PROBLEM TO SOLVE: Provide only the number of lines in the records where "args" appears.

# # # # # # #

-- ==== Sys2Proof/Machine/Launch.lean ====
section
/-! DEFINITION. Launching a program (R130–R134) and its admission against the tick (R104, R105). -/

namespace Sys2Proof.Machine

/-! ### Capacities (R15, R79, R104) -/

/-- Engine clock of a CLK_LEVEL in units of 0.1 GHz (R79). -/
def clkTenths (lvl : Nat) : Nat := match lvl with | 0 => 12 | 1 => 10 | 2 => 8 | _ => 6

/-- Capacity of a tick of `ns` at a level (R79). -/
def capacity (ns lvl : Nat) : Nat := ns * clkTenths lvl / 10

/-- Capacity of a tick at level 0 under the current TICK_LEN (R104). -/
def State.c0 (s : State) : Nat := capacity s.tickNs 0

/-- Peak width of an engine kind in bytes per cycle (R15). -/
def peakWidth (kind : Nat) : Nat := if kind = 3 || kind = 4 then 128 else 256

/-- The index of an engine's budget and of its ENG_SHARE byte: RE, TE, CE, OE, LE, ZE, QE. -/
def State.share (s : State) (ctx kind : Nat) : Nat :=
  let q := s.quota ctx
  let e := bits q (0x27 * 8 + 8 * kind) 8
  if e = 0xFF then bits q (0x26 * 8) 8 else e

/-- T_LIMIT_PCT; values above 90 act as 90 (R119). -/
def State.tLimit (s : State) : Nat := min 90 (s.get F.TICK_CTL_T_LIMIT_PCT)

/-- The cycles and bytes that admitted programs which meet `ok` hold on engine `e` (R104). -/
def admittedOn (s : State) (e : Nat) (ok : Program → Bool) : Nat × Nat :=
  s.sq.progs.foldl (fun acc x =>
    let p := x.2
    if bit p.engines e && ok p then
      let b := budgetOf p (engKind s e)
      (acc.1 + b.1, acc.2 + b.2)
    else acc) (0, 0)

/-- R105: may the launch be admitted? -/
def admissible (s : State) (p : Program) : Bool :=
  (bitList p.engines 64).all fun e =>
    let kind := engKind s e
    let b := budgetOf p kind
    let c0 := s.c0
    let w := peakWidth kind * c0
    let own := admittedOn s e fun q => q.ctx == p.ctx
    let ts := admittedOn s e fun q => q.tickSched
    e < nEng s && !s.engFenced e && b.1 ≤ c0 && b.2 ≤ w
      && 100 * (own.1 + b.1) ≤ s.share p.ctx kind * c0 && 100 * (own.2 + b.2) ≤ s.share p.ctx kind * w
      && (!p.tickSched || 100 * (ts.1 + b.1) ≤ s.tLimit * c0)

/-! ### The image header (R130) -/

/-- The header's fields as a program (slots, number and tracker entry still open), its entries and thread count; none
for a field that is not as R130 gives. -/
def parseHeader (h : List Byte) (r : LaunchReq) (no : Nat) : Option Launch :=
  let codeOff := fieldLE h 8 4
  let codeSize := fieldLE h 12 4
  let flags := fieldLE h 16 4
  let threads := fieldLE h 0x14 1
  let syncCount := fieldLE h 0x16 2
  let priv := bit flags 1
  let entries := (List.range 8).map fun k => fieldLE h (0x40 + 4 * k) 4
  let zero (o n : Nat) : Bool := fieldLE h o n == 0
  if fieldLE h 0 4 = 0x544E4C55 && fieldLE h 4 2 = 1 && fieldLE h 6 2 = 256
      && codeOff % 8 = 0 && 256 ≤ codeOff && codeSize % 8 = 0 && 8 ≤ codeSize && codeSize ≤ 0x800000
      && flags < 8 && (!bit flags 2 || (bit flags 0 && 1 ≤ syncCount))
      && 1 ≤ threads && threads ≤ 8 && zero 0x15 1 && syncCount ≤ 4096 && zero 0x20 32
      && ((entries.take threads).all fun e => e % 8 == 0 && e < codeSize)
      && fieldLE h 0x98 4 = (if priv then codeOff + codeSize else 0)
      && fieldLE h 0x9C 4 = (if priv then 29792 else 0)
      && (if priv then fieldLE h 0xA0 1 ≤ 3 else zero 0xA0 1) && zero 0xA1 95 then
    some {
      r := r, threads := threads, entries := entries.take threads, sigKey := fieldLE h 0xA0 1,
      p := {
        dom := r.dom, num := 0, ctx := r.ctx, image := r.image, codeOff := codeOff, codeSize := codeSize,
        tickSched := bit flags 0, priv := priv, lateSig := bit flags 2, syncBase := r.syncBase,
        syncCount := syncCount, engines := fieldLE h 0x18 8,
        budget := (List.range 7).map fun k => (fieldLE h (0x60 + 8 * k) 4, fieldLE h (0x64 + 8 * k) 4),
        cq := r.cq, tag := r.tag, slots := [], no := no } }
  else none

/-- A launch that never becomes a program: one entry with its code and NOT_STARTED (R137). -/
def refuseLaunch (s : State) (r : LaunchReq) (no code : Nat) : State :=
  let s := if code = 0x61 then s.count (F.SEQ_OVERRUNS r.dom) else s
  s.cqOwnPost r.ctx r.cq (cqEntry r.tag code 2 (65536 * r.dom) 0 [0#8, 0#8, 0#8, 0#8, 0x80#8]) no

/-- Step 6: the sync range is the context's, and none of it is pending reclaim (R133, R455). -/
def syncRangeOwned (s : State) (p : Program) : Bool :=
  (List.range p.syncCount).all fun i =>
    s.ownsSync p.ctx (p.syncBase + i) && smGet s.ho.owned (p.syncBase + i) 256 == 256

/-- Steps 6 and 7: the sync range, then the domain's launch queue. -/
def queueLaunch (s : State) (l : Launch) : State :=
  if syncRangeOwned s l.p then { s with sq := { s.sq with lq := s.sq.lq ++ [l] } }
  else refuseLaunch s l.r l.p.no 0x10

/-- Read image bytes for a launch: one segment with the read and execute rights, each tile checked (R133). -/
def readImage (s : State) (r : LaunchReq) (no n : Nat) : State × Nat × List Byte :=
  match translate s .fetch (rRead + rExec) r.ctx no r.image n with
  | .mem a => memRead s (64 + r.dom) a n
  | _ => (s, 0x20, [])

/-- Bytes from the header to the end of the image. -/
def imageSize (p : Program) : Nat := p.codeOff + p.codeSize + (if p.priv then 29792 else 0)

/-- A launch request through steps 1 to 7 of R133. -/
def launchReq (s : State) (r : LaunchReq) (no : Nat) : State :=
  if nDom s ≤ r.dom || s.domFenced r.dom then refuseLaunch s r no 0x7F
  else if r.image % 8 ≠ 0 then refuseLaunch s r no 0x20
  else
    match readImage s r no 256 with
    | (s, 0, h) =>
      match parseHeader h r no with
      | none => refuseLaunch s r no 0x20
      | some l =>
        match translate s .fetch (rRead + rExec) r.ctx no r.image (imageSize l.p) with
        | .mem _ =>
          if l.p.priv then
            if r.ctx ≠ 0 then refuseLaunch s r no 0x20
            else { s with sq := { s.sq with sigWait := s.sq.sigWait ++ [l] } }
          else queueLaunch s l
        | _ => refuseLaunch s r no 0x20
    | (s, c, _) => refuseLaunch s r no c

/-- A launch request, or its holding while new work is held (R69), its context is frozen (R458) or the control complex has stopped (R29). -/
def launchOrHold (s : State) (r : LaunchReq) (no : Nat) : State :=
  match smFind s.ho.frozen r.ctx with
  | some z => { s with ho := { s.ho with frozen := smSet s.ho.frozen r.ctx { z with launches := z.launches ++ [(r, no)] } } }
  | none =>
    if workHeld s || !ctrlOn s then { s with pw := { s.pw with launches := s.pw.launches ++ [(r, no)] } }
    else launchReq s r no

/-- Launches in a domain's queue (R133), with those that are held back from it or whose signature is being verified. -/
def queued (s : State) (d : Nat) : Nat :=
  (s.sq.lq.filter fun l => l.r.dom == d).length + (s.sq.sigWait.filter fun l => l.r.dom == d).length
    + (s.pw.launches.filter fun l => l.1.dom == d).length

/-- The oldest launch of a domain in a list, and the rest. -/
def takeLaunch (d : Nat) : List Launch → Option (Launch × List Launch)
  | [] => none
  | a :: as => if a.r.dom = d then some (a, as) else (takeLaunch d as).map fun x => (x.1, a :: x.2)

/-- Free slots of a domain that no launch due for admission will take. -/
def freeSlots (s : State) (d : Nat) : Nat :=
  ((List.range 8).filter fun k => (s.thr ⟨d, k⟩).st == .free).length
    - ((s.sq.due.filter fun l => l.r.dom == d).map (·.threads)).sum

/-- LAUNCH_SLOTS_FREE: the head of the domain's launch queue finds its slots and goes to admission (R133 step 7). -/
def execLaunchSlotsFree (dom : Nat) (s : State) : Out :=
  .next (inActive s fun s =>
    match takeLaunch dom s.sq.lq with
    | none => s
    | some (l, rest) =>
      if l.threads ≤ freeSlots s dom then { s with sq := { s.sq with lq := rest, due := s.sq.due ++ [l] } } else s)

/-- Arm a sync range to 0 (R133 step 9, R455). That the counts are set in the boundary step itself, each counted as one operation of its unit and
none queued there as a request of the control complex, is DESIGN CHOICE (log entry 21): R25 names no requester for these arms. -/
def armRange (s : State) (base : Nat) : (n : Nat) → State
  | 0 => s
  | n + 1 =>
    armRange (countChanged ((s.setCount base 0).count (F.SYNC_OPS (syncDom (syncOwner s base)))) base) (base + 1) n

/-- The thread of index `k` at its start (R125). -/
def startThread (l : Launch) (num k live : Nat) : Thread :=
  let g0 : SMap Word := []
  let args := (List.range 4).foldl (fun g i => smPut 0#64 g (i + 1) (l.r.args.getD i 0#64)) g0
  let g := smPut 0#64 (smPut 0#64 args 5 (BitVec.ofNat 64 k)) 6 (BitVec.ofNat 64 l.r.syncBase)
  { st := .ready, g := g, pc := BitVec.ofNat 64 (l.entries.getD k 0), ctx := l.r.ctx, priv := l.p.priv, idx := k,
    prog := num, live := live }

/-- Step 9 of R133: the program takes the domain's admission count, its threads start in the lowest free slots. -/
def startProgram (s : State) (l : Launch) : State :=
  let d := l.r.dom
  let num := smGet s.sq.admitted d 0
  let slots := ((List.range 8).filter fun k => (s.thr ⟨d, k⟩).st == .free).take l.threads
  let s := if l.r.zeroSync then armRange s l.r.syncBase l.p.syncCount else s
  let s := { s with sq := { s.sq with admitted := smPut 0 s.sq.admitted d ((num + 1) % 65536) } }
  let s := (s.setProg { l.p with num := num, slots := slots }).count (F.SEQ_LAUNCHES d)
  (List.range l.threads).foldl (fun s k =>
    let s := s.setThr ⟨d, slots.getD k 0⟩ (startThread l num k (s.sq.starts + 1))
    { s with sq := { s.sq with starts := s.sq.starts + 1 } }) s

/-- A launch takes its place by its tracker number, in which launches arrive. -/
def insertLaunch (l : Launch) : List Launch → List Launch
  | [] => [l]
  | m :: ms => if l.p.no ≤ m.p.no then l :: m :: ms else m :: insertLaunch l ms

/-- Admission at a boundary, in the order in which the launches arrived (R105). -/
def admitAll (s : State) : List Launch → State
  | [] => s
  | l :: ls =>
    admitAll (
      if s.domFenced l.r.dom then refuseLaunch s l.r l.p.no 0x7F
      else if admissible s l.p then startProgram s l
      else refuseLaunch s l.r l.p.no 0x61) ls

def admitDue (s : State) : State := admitAll { s with sq := { s.sq with due := [] } } (s.sq.due.foldr insertLaunch [])

end Sys2Proof.Machine
end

# # # # # # #

RESULT BELOW: 2